> [Action item]
All lines from the one with "let l := d.fld F.NWT_MAP_SEL_LCLU 0" to the end of the entries below must be written out exactly. Leave out any other line.

Records supplied: Begin

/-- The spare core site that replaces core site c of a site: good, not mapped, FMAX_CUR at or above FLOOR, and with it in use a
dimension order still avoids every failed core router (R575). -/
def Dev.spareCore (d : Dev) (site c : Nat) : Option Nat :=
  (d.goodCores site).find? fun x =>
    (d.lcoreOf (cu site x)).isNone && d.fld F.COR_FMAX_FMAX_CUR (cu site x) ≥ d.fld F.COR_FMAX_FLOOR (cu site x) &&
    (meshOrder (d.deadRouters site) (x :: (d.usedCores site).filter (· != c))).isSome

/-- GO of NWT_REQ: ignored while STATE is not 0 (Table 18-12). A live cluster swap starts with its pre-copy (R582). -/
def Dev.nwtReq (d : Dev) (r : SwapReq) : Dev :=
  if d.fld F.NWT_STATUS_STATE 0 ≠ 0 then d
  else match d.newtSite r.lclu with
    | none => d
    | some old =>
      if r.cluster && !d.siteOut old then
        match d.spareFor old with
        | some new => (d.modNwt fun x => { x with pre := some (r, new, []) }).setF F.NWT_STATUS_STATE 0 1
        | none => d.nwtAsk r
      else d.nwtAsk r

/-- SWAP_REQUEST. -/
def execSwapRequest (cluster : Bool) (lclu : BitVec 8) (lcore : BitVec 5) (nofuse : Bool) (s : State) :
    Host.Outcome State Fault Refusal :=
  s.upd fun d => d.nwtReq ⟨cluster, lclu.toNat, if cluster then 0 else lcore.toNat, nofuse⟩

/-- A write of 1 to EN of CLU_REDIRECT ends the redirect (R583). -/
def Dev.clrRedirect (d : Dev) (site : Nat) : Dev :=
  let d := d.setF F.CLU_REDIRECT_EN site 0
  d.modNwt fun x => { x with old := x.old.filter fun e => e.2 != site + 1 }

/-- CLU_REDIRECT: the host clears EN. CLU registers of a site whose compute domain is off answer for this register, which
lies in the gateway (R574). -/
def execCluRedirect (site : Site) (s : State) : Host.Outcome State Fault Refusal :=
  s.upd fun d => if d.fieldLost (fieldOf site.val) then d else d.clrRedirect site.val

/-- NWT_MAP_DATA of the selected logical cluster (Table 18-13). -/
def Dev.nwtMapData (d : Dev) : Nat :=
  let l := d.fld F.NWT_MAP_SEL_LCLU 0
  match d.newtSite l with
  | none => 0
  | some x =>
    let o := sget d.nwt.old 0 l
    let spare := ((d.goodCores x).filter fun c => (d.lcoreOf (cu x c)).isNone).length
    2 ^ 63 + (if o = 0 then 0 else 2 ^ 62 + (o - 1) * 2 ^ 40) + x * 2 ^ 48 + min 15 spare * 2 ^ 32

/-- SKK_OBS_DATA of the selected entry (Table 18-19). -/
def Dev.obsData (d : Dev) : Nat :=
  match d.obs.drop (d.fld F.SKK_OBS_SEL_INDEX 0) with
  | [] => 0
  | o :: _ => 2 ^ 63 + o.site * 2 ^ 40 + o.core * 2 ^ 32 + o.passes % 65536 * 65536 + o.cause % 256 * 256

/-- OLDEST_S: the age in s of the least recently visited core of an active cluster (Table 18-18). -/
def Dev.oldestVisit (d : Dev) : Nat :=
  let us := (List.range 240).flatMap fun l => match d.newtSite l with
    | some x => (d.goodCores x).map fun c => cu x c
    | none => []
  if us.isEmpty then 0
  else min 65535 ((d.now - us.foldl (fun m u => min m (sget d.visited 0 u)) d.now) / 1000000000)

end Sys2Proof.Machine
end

Records supplied: End

> [Task answer]
  let l := d.fld F.NWT_MAP_SEL_LCLU 0
  match d.newtSite l with
  | none => 0
  | some x =>
    let o := sget d.nwt.old 0 l
    let spare := ((d.goodCores x).filter fun c => (d.lcoreOf (cu x c)).isNone).length
    2 ^ 63 + (if o = 0 then 0 else 2 ^ 62 + (o - 1) * 2 ^ 40) + x * 2 ^ 48 + min 15 spare * 2 ^ 32

/-- SKK_OBS_DATA of the selected entry (Table 18-19). -/
def Dev.obsData (d : Dev) : Nat :=
  match d.obs.drop (d.fld F.SKK_OBS_SEL_INDEX 0) with
  | [] => 0
  | o :: _ => 2 ^ 63 + o.site * 2 ^ 40 + o.core * 2 ^ 32 + o.passes % 65536 * 65536 + o.cause % 256 * 256

/-- OLDEST_S: the age in s of the least recently visited core of an active cluster (Table 18-18). -/
def Dev.oldestVisit (d : Dev) : Nat :=
  let us := (List.range 240).flatMap fun l => match d.newtSite l with
    | some x => (d.goodCores x).map fun c => cu x c
    | none => []
  if us.isEmpty then 0
  else min 65535 ((d.now - us.foldl (fun m u => min m (sget d.visited 0 u)) d.now) / 1000000000)

end Sys2Proof.Machine
end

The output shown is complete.